As I prepare to step down as dean of Yale College, I am frequently asked to reflect upon the most challenging and uplifting moments of my tenure. Without a doubt, the most challenging ones came in November 2015, when students spoke with so much pain and anger about their Yale experience. There was widespread disappointment with administrative responses (and lack thereof) to competing narratives about privilege, speech, inclusion, cultural misappropriation and the texture of the undergraduate experience.

The events of that month affected me deeply and changed the way I approach my work and how I think about the nature of a university community. I learned to listen more attentively and to be more explicit in my defense of students who feel marginalized — for any reason — on this campus. I also started paying much closer attention to the ways we communicate with each other.

We all understand that the advent and proliferation of social media have affected what we know about the world, how we share information and how we take action. It is safe to say that tweets and likes and hashtag politics have fomented radical changes in local, national and international sensibilities about citizenship and belonging. We also know that they have led to horrific acts of bullying, violence and the most opportunistic forms of political theater.

When I think about the positive and negative aspects of our socially mediated world I find myself returning to those weeks in November. They served as a powerful reminder of the good that can happen when you stop to listen to one another, when you actually make eye contact and see the person standing in front of you even if they happen to be sharing pain and anger.
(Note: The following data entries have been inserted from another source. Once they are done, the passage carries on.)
-- ==== Sys2Proof/Laws/Encode.lean ====
section
/-! SUPPORT. The fields of an encoded word, so that the statements about the encoding are proved without unfolding the
formats: a bit slice of an append is a slice of the part it lies in. -/

namespace Sys2Proof

/-- A slice inside the low part of an append. -/
theorem extract_append_low {n m : Nat} (a : BitVec n) (b : BitVec m) (lo w : Nat) (h : lo + w ≤ m) :
    (a ++ b).extractLsb' lo w = b.extractLsb' lo w := by
  ext i hi
  simp only [BitVec.getElem_extractLsb', BitVec.getLsbD_append]
  rw [if_pos (by omega)]

/-- A slice inside the high part of an append. -/
theorem extract_append_high {n m : Nat} (a : BitVec n) (b : BitVec m) (lo w : Nat) (h : m ≤ lo) :
    (a ++ b).extractLsb' lo w = a.extractLsb' (lo - m) w := by
  ext i hi
  simp only [BitVec.getElem_extractLsb', BitVec.getLsbD_append]
  rw [if_neg (by omega)]
  congr 1
  omega

/-- The whole of a vector. -/
theorem extract_whole {n : Nat} (a : BitVec n) : a.extractLsb' 0 n = a := by
  ext i hi
  simp

/-! ## R-type (R261) -/

@[simp] theorem fieldOp_encR (rs rt rd : RegNo) (sa : BitVec 5) (funct : BitVec 6) : fieldOp (encR rs rt rd sa funct) = 0#6 := by
  simp (disch := omega) only [fieldOp, encR, extract_append_high, extract_whole, Nat.reduceSub]

@[simp] theorem fieldRs_encR (rs rt rd : RegNo) (sa : BitVec 5) (funct : BitVec 6) : fieldRs (encR rs rt rd sa funct) = rs := by
  simp (disch := omega) only [fieldRs, encR, extract_append_low, extract_append_high, extract_whole, Nat.reduceSub]

@[simp] theorem fieldRt_encR (rs rt rd : RegNo) (sa : BitVec 5) (funct : BitVec 6) : fieldRt (encR rs rt rd sa funct) = rt := by
  simp (disch := omega) only [fieldRt, encR, extract_append_low, extract_append_high, extract_whole, Nat.reduceSub]

@[simp] theorem fieldRd_encR (rs rt rd : RegNo) (sa : BitVec 5) (funct : BitVec 6) : fieldRd (encR rs rt rd sa funct) = rd := by
  simp (disch := omega) only [fieldRd, encR, extract_append_low, extract_append_high, extract_whole, Nat.reduceSub]

@[simp] theorem fieldSa_encR (rs rt rd : RegNo) (sa : BitVec 5) (funct : BitVec 6) : fieldSa (encR rs rt rd sa funct) = sa := by
  simp (disch := omega) only [fieldSa, encR, extract_append_low, extract_append_high, extract_whole, Nat.reduceSub]

@[simp] theorem fieldFunct_encR (rs rt rd : RegNo) (sa : BitVec 5) (funct : BitVec 6) : fieldFunct (encR rs rt rd sa funct) = funct := by
  simp (disch := omega) only [fieldFunct, encR, extract_append_low, extract_whole]

/-! ## I-type (R261) -/

@[simp] theorem fieldOp_encI (op : BitVec 6) (rs rt : RegNo) (imm : BitVec 16) : fieldOp (encI op rs rt imm) = op := by
  simp (disch := omega) only [fieldOp, encI, extract_append_high, extract_whole, Nat.reduceSub]

@[simp] theorem fieldRs_encI (op : BitVec 6) (rs rt : RegNo) (imm : BitVec 16) : fieldRs (encI op rs rt imm) = rs := by
  simp (disch := omega) only [fieldRs, encI, extract_append_low, extract_append_high, extract_whole, Nat.reduceSub]

@[simp] theorem fieldRt_encI (op : BitVec 6) (rs rt : RegNo) (imm : BitVec 16) : fieldRt (encI op rs rt imm) = rt := by
  simp (disch := omega) only [fieldRt, encI, extract_append_low, extract_append_high, extract_whole, Nat.reduceSub]

@[simp] theorem fieldImm_encI (op : BitVec 6) (rs rt : RegNo) (imm : BitVec 16) : fieldImm (encI op rs rt imm) = imm := by
  simp (disch := omega) only [fieldImm, encI, extract_append_low, extract_whole]

/-! ## The COP0 forms (R268) -/

@[simp] theorem fieldOp_encCop0 (sub : BitVec 5) (rt rd : RegNo) : fieldOp (encCop0 sub rt rd) = 0x10#6 := by
  simp (disch := omega) only [fieldOp, encCop0, extract_append_high, extract_whole, Nat.reduceSub]

@[simp] theorem fieldRs_encCop0 (sub : BitVec 5) (rt rd : RegNo) : fieldRs (encCop0 sub rt rd) = sub := by
  simp (disch := omega) only [fieldRs, encCop0, extract_append_low, extract_append_high, extract_whole, Nat.reduceSub]

@[simp] theorem fieldRt_encCop0 (sub : BitVec 5) (rt rd : RegNo) : fieldRt (encCop0 sub rt rd) = rt := by
  simp (disch := omega) only [fieldRt, encCop0, extract_append_low, extract_append_high, extract_whole, Nat.reduceSub]

@[simp] theorem fieldRd_encCop0 (sub : BitVec 5) (rt rd : RegNo) : fieldRd (encCop0 sub rt rd) = rd := by
  simp (disch := omega) only [fieldRd, encCop0, extract_append_low, extract_append_high, extract_whole, Nat.reduceSub]

@[simp] theorem fieldOp_encCo (funct : BitVec 6) : fieldOp (encCo funct) = 0x10#6 := by
  simp (disch := omega) only [fieldOp, encCo, extract_append_high, extract_whole, Nat.reduceSub]

@[simp] theorem fieldFunct_encCo (funct : BitVec 6) : fieldFunct (encCo funct) = funct := by
  simp (disch := omega) only [fieldFunct, encCo, extract_append_low, extract_whole]

/-! ## The words with a long operand (R262, R269) -/

@[simp] theorem fieldOp_wide (op : BitVec 6) (x : BitVec 26) : fieldOp (op ++ x) = op := by
  simp (disch := omega) only [fieldOp, extract_append_high, extract_whole, Nat.reduceSub]

@[simp] theorem fieldTarget_wide (op : BitVec 6) (x : BitVec 26) : fieldTarget (op ++ x) = x := by
  simp (disch := omega) only [fieldTarget, extract_append_low, extract_whole]

@[simp] theorem fieldOp_code20 (code : BitVec 20) (funct : BitVec 6) : fieldOp (0#6 ++ code ++ funct) = 0#6 := by
  simp (disch := omega) only [fieldOp, extract_append_high, extract_whole, Nat.reduceSub]

@[simp] theorem fieldFunct_code20 (code : BitVec 20) (funct : BitVec 6) : fieldFunct (0#6 ++ code ++ funct) = funct := by
  simp (disch := omega) only [fieldFunct, extract_append_low, extract_whole]

@[simp] theorem fieldCode20_code20 (code : BitVec 20) (funct : BitVec 6) : fieldCode20 (0#6 ++ code ++ funct) = code := by
  simp (disch := omega) only [fieldCode20, extract_append_low, extract_append_high, extract_whole, Nat.reduceSub]

@[simp] theorem fieldOp_code10 (rs rt : RegNo) (code : BitVec 10) (funct : BitVec 6) : fieldOp (0#6 ++ rs ++ rt ++ code ++ funct) = 0#6 := by
  simp (disch := omega) only [fieldOp, extract_append_high, extract_whole, Nat.reduceSub]

@[simp] theorem fieldRs_code10 (rs rt : RegNo) (code : BitVec 10) (funct : BitVec 6) : fieldRs (0#6 ++ rs ++ rt ++ code ++ funct) = rs := by
  simp (disch := omega) only [fieldRs, extract_append_low, extract_append_high, extract_whole, Nat.reduceSub]

@[simp] theorem fieldRt_code10 (rs rt : RegNo) (code : BitVec 10) (funct : BitVec 6) : fieldRt (0#6 ++ rs ++ rt ++ code ++ funct) = rt := by
  simp (disch := omega) only [fieldRt, extract_append_low, extract_append_high, extract_whole, Nat.reduceSub]

@[simp] theorem fieldCode10_code10 (rs rt : RegNo) (code : BitVec 10) (funct : BitVec 6) : fieldCode10 (0#6 ++ rs ++ rt ++ code ++ funct) = code := by
  simp (disch := omega) only [fieldCode10, extract_append_low, extract_append_high, extract_whole, Nat.reduceSub]

@[simp] theorem fieldFunct_code10 (rs rt : RegNo) (code : BitVec 10) (funct : BitVec 6) : fieldFunct (0#6 ++ rs ++ rt ++ code ++ funct) = funct := by
  simp (disch := omega) only [fieldFunct, extract_append_low, extract_whole]

end Sys2Proof
end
Sometimes you have to work hard to presume the best intentions in strangers or ideological opponents (or University administrators!), but when you are fully present in the moment you can accomplish a lot.

As you wrap up this school year let me urge all of you to reflect upon the radical, transformative potential of taking time to listen to one another, to talk with one another and to take the leap of faith — and it can be a true leap — that the stranger next to you has redeeming qualities even if that person holds views that clash with yours. I am not saying that you should abandon your beliefs or fail to push back against hackneyed or offensive ideas. You should do just the opposite. But, when you do push back and challenge, I want you to do so in authentic ways in which you are fully present in the moment. Put your phone down. All the way down. Look that stranger or classmate or teammate in the eye. Listen to what he or she or they have to say, and, in the process, take the time to recognize that individual’s basic humanity. Don’t “overhear” and post; invest in that moment. Listen and disagree if you need to. Dare to do it in person.

This last admonition may be the most important. What I take with me from those weeks in November — or from any moment that challenges our core tenets about decency, the value of complex ideas or our sense of our own mortality — is that our communities are incredibly fragile and complex, and they need constant care and attention. I can think of no more important and satisfying work than caring for and sustaining a community like this. My day-to-day experiences with Yale students demonstrate to me that so many of you feel the same way. Sometimes it is difficult to see it, but we humans are social creatures, not socially mediated ones.

I have focused my attention here on the most challenging moments of my deanship, but I want to close this column addressing the question about those moments that were the most uplifting. The answer to this is easy: It was all of those times when you saw me, and I saw you.